Finaly, before complaining like “Hey! PostgreSQL is not using my index ?!?”… There are actually lot of cases where it won’t use it. Or maybe not like you think… Small table? Wrong configuration parameters, … forgot to run ANALYZE, i.e. wrong statitics on the table… By default I always assume PostgreSQL optimizer is smarter than I am. And I must admit sadly I couldn’t demonstrate the contrary so far :-/
In short: “Don’t over tune from start”.
Rather go step by step when you need it. Don’t be affraid, PostgreSQL has all you need to gain performances when those you have likely by default won’t be sufficient enough.
Maybe the good thing to do also is to plan volumes of tables, usages, etc… To have a good idea of what the database will likely grow. You could do one thing here. I can say that on the projects I saw it, unfortunately not a lot, it helped a lot : try to loadtest your app.
There are a lot of tools there that can help you achieving this. pgSimload is one of those. And it has embedded the FAIL & RETRY ;-) (ok this was a very unfair advertising for my project, but hey, that’s my blog, isn’t?).
Frankly, don’t use JMeter or such :-| Your app deserves better. pgSimload at least can do multiple clients, multiple configs (like RW and RO JSON configs), think times (sleep and rsleep to be combined), etc…
Monitoring and Alerting
Set up directly from the start a decent monitoring and alterting stack.
Personally, I like pgMonitor because it is simple, reliable, and based on standards like sql_exporter, Prometheus, Grafana, etc..
You could also give a try to PostgreSQL Workload Analyzer. It has great features, among them, closeup looking of what’s going on on the servers, hypothetical indexes and indexes creation suggestions. So you don’t create unused indexes anymore.
Whatever the tool you choose, do setup and use it.
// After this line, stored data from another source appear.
/-- A march test on the die ends early (R450). -/
def March.stopEarly (m : March) : March := { m with partial_ := true }

/-- The device part as the start of the block reset of hawser h leaves it (R431, steps 1 to 4), but for the default
strands. -/
def Dev.blockState (d : Dev) (c : Ctx) (h sub : Nat) : Dev :=
  let d := discardPend c sub d.pend d
  let d := d.discardMode c sub
  let d := d.discardBook c sub
  { d with
    boot := { d.boot with blkRun := d.boot.blkRun ++ [h] }
    pend := d.pend.filter Pend.survivesBlock
    qual := { d.qual with surveyOk := false, survCnt := 0 }
    lyd := { d.lyd with fe := [] }
    beams := { Beams.reset with arrayCal := d.beams.arrayCal }
    can := { (default : Cancel) with
      imports := d.can.imports
      epochConv := d.can.epochConv
      learn := d.can.learn }
    osc := d.osc.filter fun o => byidOwner c.hawsers o.byid ≠ h
    bel := Belay.reset
    book := d.book.blockReset
    prt := { d.prt with ni := [] }
    ldl := { d.ldl with
      subs := []
      caps := d.ldl.caps.map fun b => b.quit c.n sub
      myarns := d.ldl.myarns.map fun y => if y.owner < 3 then { y with ended := true } else y }
    reef := { d.reef with sched := [], capW := 0 }
    mem := { d.mem with march := d.mem.march.map fun m => if m.a.die = h then m.stopEarly else m }
    hwsA := d.hwsA.set h default
    hwsB := d.hwsB.set h default }

/-- Start the block reset of hawser h (R431). The guard and donor beams have the weights of R158 from there on: 1.0
on the lowest-numbered strand of their side that still counts. -/
def Dev.startBlockReset (d : Dev) (c : Ctx) (h sub : Nat) : Dev :=
  if h ∈ d.boot.blkRun then d else (d.blockState c h sub).chooseDefaults c.mode

/-! ## The Stopper (R461 to R472) -/

/-- Whether the member fits the unit of a source (R461, Table STP-2). -/
def sourceFits (m : Member) (src unit : Nat) : Bool :=
  let h := Config.hawsers m
  if src < 4 then true
  else if src < 6 then decide (unit < Config.strands m)
  else if src < 9 then true
  else if src = 9 then decide (unit < h) || unit == 8
  else if src < 14 then true
  else if src < 17 then decide (unit < h)
  else if src = 17 then decide (unit < h) || unit == 8
  else if src = 18 then true
  else if src < 27 then decide (src - 19 < h)
  else if src = 27 then Config.sensorExists m unit
  else if src < 36 then decide (src - 28 < h)
  else if src < 44 then true
  else if src < 60 then decide (src - 44 < Config.tiles m)
  else if src < 68 then decide (src - 60 < h)
  else if src < 96 then
    match marlinePair src with
    | some p => decide (p.2 < h)
    | none => false
  else false

/-- The hawser that a raise names (R464). -/
def namedHawser (src unit : Nat) : Option Nat :=
  if 14 ≤ src ∧ src ≤ 17 then (if unit < 8 then some unit else none)
  else if 19 ≤ src ∧ src ≤ 26 then some (src - 19)
  else if 28 ≤ src ∧ src ≤ 35 then some (src - 28)
  else if 44 ≤ src ∧ src ≤ 59 then some ((src - 44) / 2)
  else if 60 ≤ src ∧ src ≤ 67 then some (src - 60)
  else none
But also, test it. Try to create problems on your system to check that the alerting is working like you think it should.
From the start, probably one of the most important thing to monitor with PostgreSQL is free disk space. That is happening a lot in customer cases!
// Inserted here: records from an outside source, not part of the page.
/-- Pass and stop edges of a measurement choice in twentieths of the rate (Table YRN-7). -/
def measEdges20 (m : Nat) : Nat × Nat :=
  if m < 2 then (8, 12) else if m < 4 then (8, 10) else (9, 10)

/-- The relay response index of a rate code and choice (R124). -/
def relayIndex (rho c : Nat) : Nat := 6 * (rho - 1) + c

/-- The measurement response index of a rate code and choice (R124). -/
def measIndex (rho m : Nat) : Nat := 48 + 6 * (rho - 1) + m

/-- What a response index names: a relay or measurement response, or nothing (R124). -/
inductive RespKind where
  | relay (rho c : Nat)
  | meas (rho m : Nat)
  deriving DecidableEq, Repr, Inhabited

def respOfIndex (i : Nat) : Option RespKind :=
  if i < 48 then some (.relay (i / 6 + 1) (i % 6))
  else if i < 96 then some (.meas ((i - 48) / 6 + 1) ((i - 48) % 6))
  else none

/-- The pass-band ripple of a relay choice in 1/100 dB, either way (Table YRN-4). -/
def relayRipple (c : Nat) : Nat := if deepChoice c then 5 else 10

/-- The pass-band ripple of a measurement choice in 1/100 dB, either way (Table YRN-7). -/
def measRipple (m : Nat) : Nat := if m % 2 = 1 then 5 else 10

/-- How far from the yarn centre the stop-band attenuation holds, kHz (R125). -/
def stopBandKhz : Nat := 6250000

/-- The flatness of the summed response across a seam in 1/100 dB, either way, and where two seam-capable responses are
amplitude-complementary, in twentieths of the rate from each centre (R139). -/
def seamFlatness : Nat := 15
def seamPoint20 : Nat := 10

/-- Unsettled counts of the responses, by index (Tables YRN-6 and YRN-7). -/
def unsettledTable : List Nat :=
  [13, 17, 13, 17, 13, 17] ++ [19, 31, 19, 31, 19, 31] ++ [27, 37, 33, 47, 33, 57] ++
    (List.replicate 5 [27, 37, 33, 47, 45, 67]).flatten ++
    (List.replicate 8 [27, 37, 45, 67, 81, 123]).flatten

/-- The unsettled count U of a response (R127, R128). -/
def unsettled (index : Nat) : Nat := unsettledTable.getD index 0

/-- Stop-band attenuation of the relay responses, dB, by index (Table YRN-6). -/
def relayAttenuation (index : Nat) : Nat :=
  ([21, 35, 18, 28, 14, 21] ++ [39, 71, 31, 55, 23, 39] ++ [60, 90, 59, 90, 42, 77] ++
    (List.replicate 5 [60, 90, 60, 90, 60, 90]).flatten).getD index 0

/-- Stop-band attenuation of the measurement choices, dB (Table YRN-7). -/
def measAttenuation (m : Nat) : Nat := if m % 2 = 0 then 60 else 90

/-- The length of a response in taps. DEDUCED (assumption 12): the unsettled count less 8, which the taps of
responses 1 and 43 and every group delay of Table YRN-8 bear out. -/
def respTaps (index : Nat) : Nat := unsettled index - 8

/-- Group delay of the measurement responses, ns, by index from 48 (Table YRN-8). -/
def measDelayTable : List Nat :=
  [2704, 4006, 5048, 7912, 9735, 15204] ++ [1436, 2087, 2608, 4040, 4952, 7686] ++
    [786, 1111, 1372, 2088, 2544, 3911] ++ [445, 608, 738, 1096, 1324, 2007] ++
    [274, 356, 421, 600, 714, 1056] ++ [185, 226, 258, 348, 405, 576] ++
    [141, 161, 177, 222, 250, 336] ++ [114, 124, 133, 155, 169, 212]

def measDelayNs (rho m : Nat) : Nat := measDelayTable.getD (measIndex rho m - 48) 0

/-- RX chain without response, ns (Table YRN-10); the TX chain without padding takes the same. -/
def chainNs (rho : Nat) : Nat := [0, 320, 224, 160, 112, 88, 72, 64, 56].getD rho 0

/-- Allowance for response and padding, ns (Table YRN-10). -/
def allowanceNs (rho : Nat) : Nat := [0, 1248, 1440, 1568, 1664, 1712, 1744, 1760, 1776].getD rho 0

/-- The parts of the relay delay in ns: converters with strand delay and ALIGN, the Lay fabric, the subtraction with the
gain stage, and the yarn chains (Table YRN-9). -/
def converterDelayNs : Nat := 80
def layDelayNs : Nat := 64
def stageDelayNs : Nat := 16
def yarnChainDelayNs (rho : Nat) : Nat := 2 * chainNs rho + allowanceNs rho
def relayDelayNs (rho : Nat) : Nat := converterDelayNs + layDelayNs + stageDelayNs + yarnChainDelayNs rho

/-- The parts of the Lay delay in ns: partial sum, hop, final sum, hop, TX weighting (Table LAY-5). -/
def layParts : List Nat := [8, 20, 8, 20, 8]

/-- The padding of a relay response: whole yarn samples and 1/1,024 sample (R130). -/
def padding (rho c : Nat) : Nat × Nat :=
  let num : Int := 2 * (allowanceNs rho : Int) * rateHz rho - ((respTaps (relayIndex rho c) : Int) - 1) * 1000000000
  let den : Int := 2000000000
  let whole := floorDiv num den
  let frac := floorDiv ((num - whole * den) * 2048 + den) (2 * den)
  if frac = 1024 then ((whole + 1).toNat, 0) else (whole.toNat, frac.toNat)

/-- The delay of a T3 tap, ns: RX converter and strand delay, RX chain and relay response (R342). -/
def tapDelayNs (rho c : Nat) : Nat :=
  40 + chainNs rho +
    ((respTaps (relayIndex rho c) - 1) * 1000000000 + rateHz rho) / (2 * rateHz rho)

/-- Twice the centre of yarn i of an arrangement, in kHz (R138). -/
def centre2 (fLo fHi rho k i : Nat) : Int :=
  (fLo : Int) + fHi + (2 * (i : Int) - ((k : Int) - 1)) * rateKhz rho

/-- Twice a centre in kHz to the nearest kHz (R144). DESIGN CHOICE (assumption 72): half a kHz is rounded up. -/
def centreKhz (c2 : Int) : Nat := (floorDiv (c2 + 1) 2).toNat

/-- Whether a frequency in kHz lies in the second Nyquist zone. -/
def zone2 (khz : Nat) : Bool := decide (6250000 < khz)

/-- The NCO word of a yarn whose doubled centre is c2 kHz (R122). -/
def ncoWord (c2 : Int) : Nat :=
  let d2 : Int := if 12500000 < c2 then 25000000 - c2 else c2
  (floorDiv (d2 * 8589934592 + 25000000) 50000000).toNat % two32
Underprovisionning is another common mistake but’s that’s a bit aside the monitoring and alerting topic.
Practise restore. Again. And Again.
Because backup have to be functional from the very start. You have to practise restore too.
You can NEVER BE SURE backups are fine UNTIL they are proven to be restorable when you need it to be.
Practice that once at least per month. Every single person that possibly can restore or is responsible of databases should do that. Procedures have to be written, scripts too and tested.
Really, sounds like a joke, but it really isn’t. Countless users, not saying customers, lost data because they tought backups were fine. They weren’t on the end, and all you can do is crying when all that remains from a crash is an useless set of “backups”.
I strongly recommend you use a tool that is designed for backup and restore. Among the existing ones in the PostgreSQL world, the most used and known is, with not any doubt pgBackRest. I use to use and recommend it before I was actually working at Crunchy Data.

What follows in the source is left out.